How to choose an organic baby formula – Motherly Inc.

We'll help you sort through all the options, mama.
By Jessica D'Argenio Waller, MS, CNS, LDN April 18, 2022
As a new mama, it can be confusing to know which formula is best for your baby—and you might have a lot of questions. Are you choosing the ‘best’ formula? How will it affect your baby’s tiny tummy? Which ingredients should you look for? Maybe you’ve already decided you want to use an organic baby formula, but which one? 
All formulas, whether organic or conventional, are closely regulated by the Food and Drug Administration (FDA) to ensure they meet minimum nutritional requirements. But to be certified as organic, a formula needs to meet a higher standard in terms of how its ingredients are produced.
Here’s what to look for when choosing an organic baby formula.
To be labeled organic and feature the green USDA Organic seal on a product, it must meet certain criteria from the U.S. Department of Agriculture (USDA). Namely, it must have at least 95% of its ingredients grown in pesticide-free soil and be free from artificial preservatives, colors or flavors.
It must also use non-GMO ingredients and, in the case of formula, use milk from cows who were not treated with growth hormones. 
In other cases, a formula may state that it is “made with organic [name of ingredient here]”, which means that 70% of the ingredients used are organic, but that the other 30% of ingredients are non-organic. This means that some ingredients may have been produced using pesticides. These products will not have the USDA Organic seal.
That said, non-organic or conventional formulas will have the same essential nutritional benefits as organic versions. The FDA has outlined minimum amounts for 29 nutrients and maximum amounts for 9 of those nutrients that all formulas on the market must contain. No infant formula, whether organic or conventional, is allowed to contain any added natural or artificial flavorings or colors. 
Because organic formulas tend to be more costly, if cost is a factor, conventional formula should be just fine to meet your baby’s nutritional needs.
Related: Grappling with a formula shortage? Here’s what to do next
While organic formula can be more expensive than conventional formula, there are certain advantages to choosing organic. Reduced potential pesticide and herbicide exposure is one of the biggest benefits, especially when your baby is so small and their brain is undergoing such rapid development. 

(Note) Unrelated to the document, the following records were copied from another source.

/-- Section 2.6, N = 6, CHASE_POS 5, PULSE 30. -/
theorem test_tick_chase :
    fbOf (tick (ref 6) { lit (ref 6) 4 ⟨255, 100, 10⟩ with chasePos := 5, pulse := 30 }) =
      some [⟨137, 54, 5⟩, ⟨68, 27, 2⟩, ⟨0, 0, 0⟩, ⟨68, 27, 2⟩, ⟨137, 54, 5⟩, ⟨229, 90, 9⟩] := by decide +kernel

/-- Section 2.6: CHASE_POS 5 to 0 for N = 6, PULSE 270 to 0. -/
theorem test_chase_wraps :
    let t := renderChase (ref 6) { lit (ref 6) 4 .black with chasePos := 5, pulse := 270 }
    (t.chasePos, t.pulse) = (0, 0) := by decide

/-- Section 2.7, N = 6, MUSIC 128 and 254. -/
theorem test_tick_music :
    [128, 254].map (fun v => fbOf (tick (ref 6) { lit (ref 6) 5 ⟨255, 100, 10⟩ with music := v })) =
      [some [⟨255, 100, 10⟩, ⟨255, 100, 10⟩, ⟨255, 100, 10⟩, ⟨3, 1, 0⟩, .black, .black],
        some [⟨255, 100, 10⟩, ⟨255, 100, 10⟩, ⟨255, 100, 10⟩, ⟨255, 100, 10⟩, ⟨255, 100, 10⟩, ⟨249, 97, 9⟩]] := by decide

/-- Section 2.9, elapsed 199 across the wrap of `now`: no update. -/
theorem test_colorcycle_before_interval :
    let t := renderColorCycle (ref 1) { lit (ref 1) 6 ⟨1, 2, 3⟩ with cycLast := 4294967096, now := 4294967295 }
    (t.cycHue, t.base, t.cycLast) = (0, ⟨1, 2, 3⟩, 4294967096) := by decide

/-- Section 2.9, elapsed 204 across the wrap of `now`: one step. -/
theorem test_colorcycle_wrapped :
    let t := renderColorCycle (ref 1) { lit (ref 1) 6 ⟨1, 2, 3⟩ with cycLast := 4294967096, now := 4 }
    (t.cycHue, t.base, t.cycLast, t.fb) = (60, ⟨255, 255, 0⟩, 4, [⟨255, 255, 0⟩]) := by decide

/-- Section 2.11: Disconnect in mode 4 keeps BASE, MUSIC and BRIGHT. -/
theorem test_disconnect :
    let t := disconnect (ref 1) { lit (ref 1) 4 ⟨9, 9, 9⟩ with music := 77, bright := 40, conn := true }
    (t.mode, t.base, t.music, t.bright) = (0, ⟨9, 9, 9⟩, 77, 40) ∧ (t.conn, t.fb, t.bus.length) = (false, [.black], 1) := by
  decide

/-- Section 60_exceptions.md R180 with a sequence of two frames: the second waits for T_LATCH, and so will the next frame (R144). -/
theorem test_connect_two_frames :
    let p := { ref 1 with CONNECT_FRAMES := [[⟨1, 2, 3⟩], [⟨4, 5, 6⟩]] }
    let t := connect p (State.initial p)
    (t.conn, t.bus.map (·.idleBefore), t.latch, t.strip) = (true, [0, 50], 50, frameBits p [⟨4, 5, 6⟩]) := by decide

/-! One step of the device itself. -/

/-- The mode, the level, the brightness and the STATUS history after an outcome. -/
def summary : Host.Outcome State Fault Refusal → Option (BitVec 8 × BitVec 8 × BitVec 7 × List StatusRecord)
  | .next t => some (t.mode, t.music, t.bright, t.status)
  | .fault _ => none
  | .refused _ => none

/-- 95_test_vectors.md program 3 step 13: SETMUSIC in Format A, first after reset. -/
theorem test_step_setmusicA :
    summary (step (presentMessage [0x00, 0x06, 0xFF, 0x4D] State.reset)) =
      some (0, 255, 100, [⟨.accepted, some .A, some 0x06⟩]) := by decide

/-- Source Example 5: the empty message is malformed. -/
theorem test_step_empty_message :
    summary (step (presentMessage [] State.reset)) = some (0, 0, 100, [⟨.malformedMessage, none, none⟩]) := by decide

/-- The table word of SETMODE.A with its operand zero runs first after reset. -/
theorem test_step_table_word :
    summary (step (State.reset.withFetchWord 16 0x0005)) = some (0, 0, 100, [⟨.accepted, some .A, some 0x05⟩]) := by decide

/-- The table word of SETCOLOR.A runs first after reset: Off becomes Static. -/
theorem test_step_table_word_setcolor :
    summary (step (State.reset.withFetchWord 16 0x0003)) = some (1, 0, 100, [⟨.accepted, some .A, some 0x03⟩]) := by decide

/-! Witnesses: for each statement of Certificates/Slice0/Obligations.lean that has hypotheses, a concrete state and operands that
meet them together, clause by clause. -/

/-- A reset core in a mode with one event presented. -/
def presented (mode : BitVec 8) (e : Event) : State := { State.reset with mode := mode, inputs := [e] }

theorem witness_DecodeOfEncode :
    (Instr.setcolorB 1 2 3).wf = true ∧ (Instr.unknownB 0x00).wf = true ∧ (Instr.unknownB 0xFF).wf = true ∧
      (Instr.setcolorB 1 2 3 = .unknownB 0x00 → ([9, 9] : List Byte) = []) := by decide

theorem witness_DecodeOnlyOfEncode : ∃ i j, decode [0x00] = .ok i ∧ decode [0x00, 0x07, 0x65, 0x01] = .ok j :=
  ⟨.unknownB 0x00, .setbrightA 101, rfl, rfl⟩

theorem witness_OpcodeZeroUnusable : ∃ i, decode [0x00, 0x04] = .ok i := ⟨.offA, rfl⟩

theorem witness_StepRunsDecodedInstruction :
    (presented 0 (.msg [0xAA] 5)).wasReset = true ∧ (presented 0 (.msg [0xAA] 5)).inputs = [.msg [0xAA] 5] ∧
      ([0xAA] : List Byte).length ≤ Config.device.MSG_MAX ∧ decode [0xAA] = .ok .pingB :=
  ⟨rfl, rfl, Nat.le_trans (by decide) Config.device_valid.MSG_MAX_ge, rfl⟩

theorem witness_TableWordRunsNext :
    decodeTableWord 16 0x0003 = some (.setcolorA 0 0 0) ∧ (tableMessage 16 0x0003).length ≤ Config.device.MSG_MAX :=
  ⟨by decide, Nat.le_trans (by decide) Config.device_valid.MSG_MAX_ge⟩

/-- One message for each of the four clauses. -/
theorem witness_RejectionOnlyRecords :
    (∀ bytes ∈ ([[], [0x03, 1, 2], [0x00], [0x00, 0x08]] : List (List Byte)), bytes.length ≤ Config.device.MSG_MAX) ∧
      decode [] = .error .empty ∧ decode [0x03, 1, 2] = .error (.short .B 0x03) ∧ decode [0x00] = .ok (.unknownB 0x00) ∧
      decode [0x00, 0x08] = .ok (.unknownA 0x08) ∧ (presented 0 (.msg [0x00] 0)).wasReset = true :=
  ⟨fun bytes h => Nat.le_trans (by revert bytes; decide) Config.device_valid.MSG_MAX_ge, rfl, rfl, rfl, rfl, rfl⟩

theorem witness_WaitsForAnEvent : State.reset.inputs = [] := rfl

theorem witness_OnlyResetFollowsNothing :
    ∃ s s' : State, s.wasReset = false ∧ s.inputs = [.tick 0] ∧ Event.tick 0 ≠ .reset ∧ s'.wasReset = false ∧
      s'.inputs = [.reset] :=
  ⟨{ presented 0 (.tick 0) with wasReset := false }, { presented 0 .reset with wasReset := false }, rfl, rfl, by decide, rfl, rfl⟩

theorem witness_OverlongMessageStops :
    ∃ (s : State) (bytes : List Byte), s.wasReset = true ∧ s.inputs = [.msg bytes 0] ∧
      Config.device.MSG_MAX < bytes.length :=
  ⟨presented 0 (.msg (List.replicate (Config.device.MSG_MAX + 1) 0) 0), List.replicate (Config.device.MSG_MAX + 1) 0, rfl, rfl, by
    rw [List.length_replicate]
    exact Nat.lt_succ_self _⟩

theorem witness_ResetEventRestoresResetState : (presented 4 .reset).inputs = [.reset] := rfl

theorem witness_OffBlacksTheStrip :
    ∃ t u v w : State, exec .offB (presented 2 .reset) = .next t ∧ exec (.setmodeB 1) t = .next u ∧ exec (.setmodeB 2) t = .next v ∧
      exec (.setmodeA 6) t = .next w :=
  ⟨_, _, _, _, rfl, rfl, rfl, rfl⟩

theorem witness_SetMusicStoresLevel :
    ∃ t, (presented 2 (.tick 0)).mode ≠ 5 ∧ tick Config.device (presented 2 (.tick 0)) = .next t :=
  ⟨_, by decide, rfl⟩

theorem witness_SetBrightClampsBrightness :
    ({ State.reset with bright := 0 } : State).bright = 0 ∧ State.reset.bright = 100 := ⟨rfl, rfl⟩

theorem witness_UnknownOpcodeIsRejected :
    (0x00 : Byte) ∉ ([0x03, 0x04, 0x05, 0x06, 0x07, 0xAA] : List Byte) ∧
      (0xFF : Byte) ∉ ([0x03, 0x04, 0x05, 0x06, 0x07, 0xAA] : List Byte) ∧
      ((0xFF : Byte) = 0 → ([1, 2] : List Byte) = []) := by decide

theorem witness_ScaleTruncates : (100 : BitVec 7).toNat ≤ 100 ∧ (0 : BitVec 7).toNat ≤ 100 := by decide

theorem witness_FrameBitsInOrder :
    ([⟨1, 2, 3⟩, ⟨4, 5, 6⟩] : List Pixel)[1]? = some ⟨4, 5, 6⟩ ∧ (ref 2).CHANNEL_ORDER.channels[2]? = some .b ∧ 7 < 8 := by decide

theorem witness_EmitFrameIsProjection :
    ∃ s s' t : State, s'.fb = s.fb ∧ s'.bright = s.bright ∧ s'.mode ≠ s.mode ∧ s.inputs = [] ∧ step s = .next t :=
  ⟨State.reset, { State.reset with mode := 3 }, State.reset, rfl, rfl, by decide, rfl, rfl⟩

/-- The REF profile meets the domains and SIN_RANGE. -/
theorem witness_HueToRgbBySector : (ref 6).Valid where
  N_pos := by decide
  MSG_MAX_ge := by decide
  REPLY_LEN_ge := by decide
  ANGLE_Q_pos := by decide
  HUE_STEP_lt := by decide
  HUE_INIT_lt := by decide
  BREATH_STEP_lt := by decide
  BREATH_INIT_lt := by decide
  CHASE_POS_INIT_lt := by decide
  PULSE_STEP_lt := by decide
  PULSE_INIT_lt := by decide
  CYCLE_HUE_STEP_lt := by decide
  CYC_HUE_INIT_lt := by decide
  TICK_PERIOD_MS_pos := by decide
  TIME_BITS_pos := by decide
  T_LATCH_pos := by decide
  sinRange := by
    intro a _
    show -1 ≤ refSin a ∧ refSin a ≤ 1
    unfold refSin
    repeat' split
    all_goals norm_num
  connectFrames := fun _ h => absurd h List.not_mem_nil

/-- One state for the tick statements of the modes 0, 1, 2, 5 and 6. -/
theorem witness_ticks :
    ∀ mode ∈ ([0, 1, 2, 5, 6] : List (BitVec 8)), (presented mode (.tick 7)).wasReset = true ∧
      (presented mode (.tick 7)).inputs = [.tick 7] ∧ (presented mode (.tick 7)).mode = mode :=
  fun _ _ => ⟨rfl, rfl, rfl⟩

theorem witness_TickOffIsBlack : (presented 0 (.tick 7)).wasReset = true ∧ (presented 0 (.tick 7)).inputs = [.tick 7] ∧
    (presented 0 (.tick 7)).mode = 0 := witness_ticks 0 (by decide)

theorem witness_TickStaticShowsBase : (presented 1 (.tick 7)).wasReset = true ∧ (presented 1 (.tick 7)).inputs = [.tick 7] ∧
    (presented 1 (.tick 7)).mode = 1 := witness_ticks 1 (by decide)

theorem witness_TickRainbowTurns : (presented 2 (.tick 7)).wasReset = true ∧ (presented 2 (.tick 7)).inputs = [.tick 7] ∧
    (presented 2 (.tick 7)).mode = 2 := witness_ticks 2 (by decide)

theorem witness_TickBreathingDimsBase : (presented 3 (.tick 7)).wasReset = true ∧ (presented 3 (.tick 7)).inputs = [.tick 7] ∧
    (presented 3 (.tick 7)).mode = 3 ∧ (presented 3 (.tick 7)).breath < Config.device.TURN :=
  ⟨rfl, rfl, rfl, Config.device_valid.BREATH_INIT_lt⟩

/-- The REF profile at the four named angles. -/
theorem witness_BreathingAtNamedAngles :
    (ref 1).Sin90 ∧ (ref 1).Sin270 ∧ (ref 1).Sin0 ∧ (ref 1).Sin30 ∧
      ({ State.reset with breath := 90 } : State).breath = 90 * (ref 1).ANGLE_Q ∧
      ({ State.reset with breath := 270 } : State).breath = 270 * (ref 1).ANGLE_Q ∧
      ({ State.reset with breath := 0 } : State).breath = 0 ∧
      ({ State.reset with breath := 30 } : State).breath = 30 * (ref 1).ANGLE_Q := by
  refine ⟨rfl, rfl, rfl, ⟨rfl, rfl, ?_, ?_⟩, rfl, rfl, rfl, rfl⟩ <;> decide +kernel

theorem witness_TickChaseLightsAround : (presented 4 (.tick 7)).wasReset = true ∧ (presented 4 (.tick 7)).inputs = [.tick 7] ∧
    (presented 4 (.tick 7)).mode = 4 ∧ (presented 4 (.tick 7)).chasePos < Config.device.N ∧
    (presented 4 (.tick 7)).pulse < Config.device.TURN :=
  ⟨rfl, rfl, rfl, Config.device_valid.CHASE_POS_INIT_lt, Config.device_valid.PULSE_INIT_lt⟩

theorem witness_ChaseVisitsEveryIndex :
    ∃ s : State, s.wasReset = true ∧ s.mode = 4 ∧ s.chasePos < Config.device.N ∧ s.inputs = [.tick 0, .tick 30] ++ [.reset] ∧
      (∀ e ∈ ([.tick 0, .tick 30] : List Event), ∃ now, e = .tick now) ∧ 0 < Config.device.N :=
  ⟨{ State.reset with mode := 4, inputs := [.tick 0, .tick 30, .reset] }, rfl, rfl, Config.device_valid.CHASE_POS_INIT_lt, rfl,
    by simp, Config.device_valid.N_pos⟩

theorem witness_TickMusicDrawsBar : (presented 5 (.tick 7)).wasReset = true ∧ (presented 5 (.tick 7)).inputs = [.tick 7] ∧
    (presented 5 (.tick 7)).mode = 5 ∧ ({ presented 5 (.tick 7) with music := 255 } : State).music = 255 :=
  ⟨rfl, rfl, rfl, rfl⟩

theorem witness_TickColorCycleByInterval : (presented 6 (.tick 7)).wasReset = true ∧
    (presented 6 (.tick 7)).inputs = [.tick 7] ∧ (presented 6 (.tick 7)).mode = 6 := witness_ticks 6 (by decide)

theorem witness_TickInReservedModeRefused :
    7 ≤ (presented 7 (.tick 0)).mode.toNat ∧ 7 ≤ (presented 255 (.tick 0)).mode.toNat ∧
      (presented 7 (.msg [] 0)).wasReset = true ∧ (presented 7 (.msg [] 0)).inputs = [.msg [] 0] ∧
      (∀ now, Event.msg [] 0 ≠ .tick now) ∧ (presented 255 .reset).inputs = [.reset] ∧ (∀ now, Event.reset ≠ .tick now) ∧
      ∀ bytes now, Event.msg [] 0 = .msg bytes now → bytes.length ≤ Config.device.MSG_MAX :=
  ⟨by decide, by decide, rfl, rfl, nofun, rfl, nofun, by rintro _ _ ⟨⟩; exact Nat.zero_le _⟩

theorem witness_ConnectPlaysSequence :
    (presented 3 (.connect 9)).wasReset = true ∧ (presented 3 (.connect 9)).inputs = [.connect 9] := ⟨rfl, rfl⟩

Research has shown that even low levels of pesticide exposure in infants may affect their neurological and behavioral development
Because formula may make up a significant (or total) portion of your infant’s diet, it may be worth opting for organic to try and reduce this exposure. However, it’s still unknown if the pesticide exposure from conventional baby formula is significant enough to affect infant neurodevelopment—more research is needed in this area.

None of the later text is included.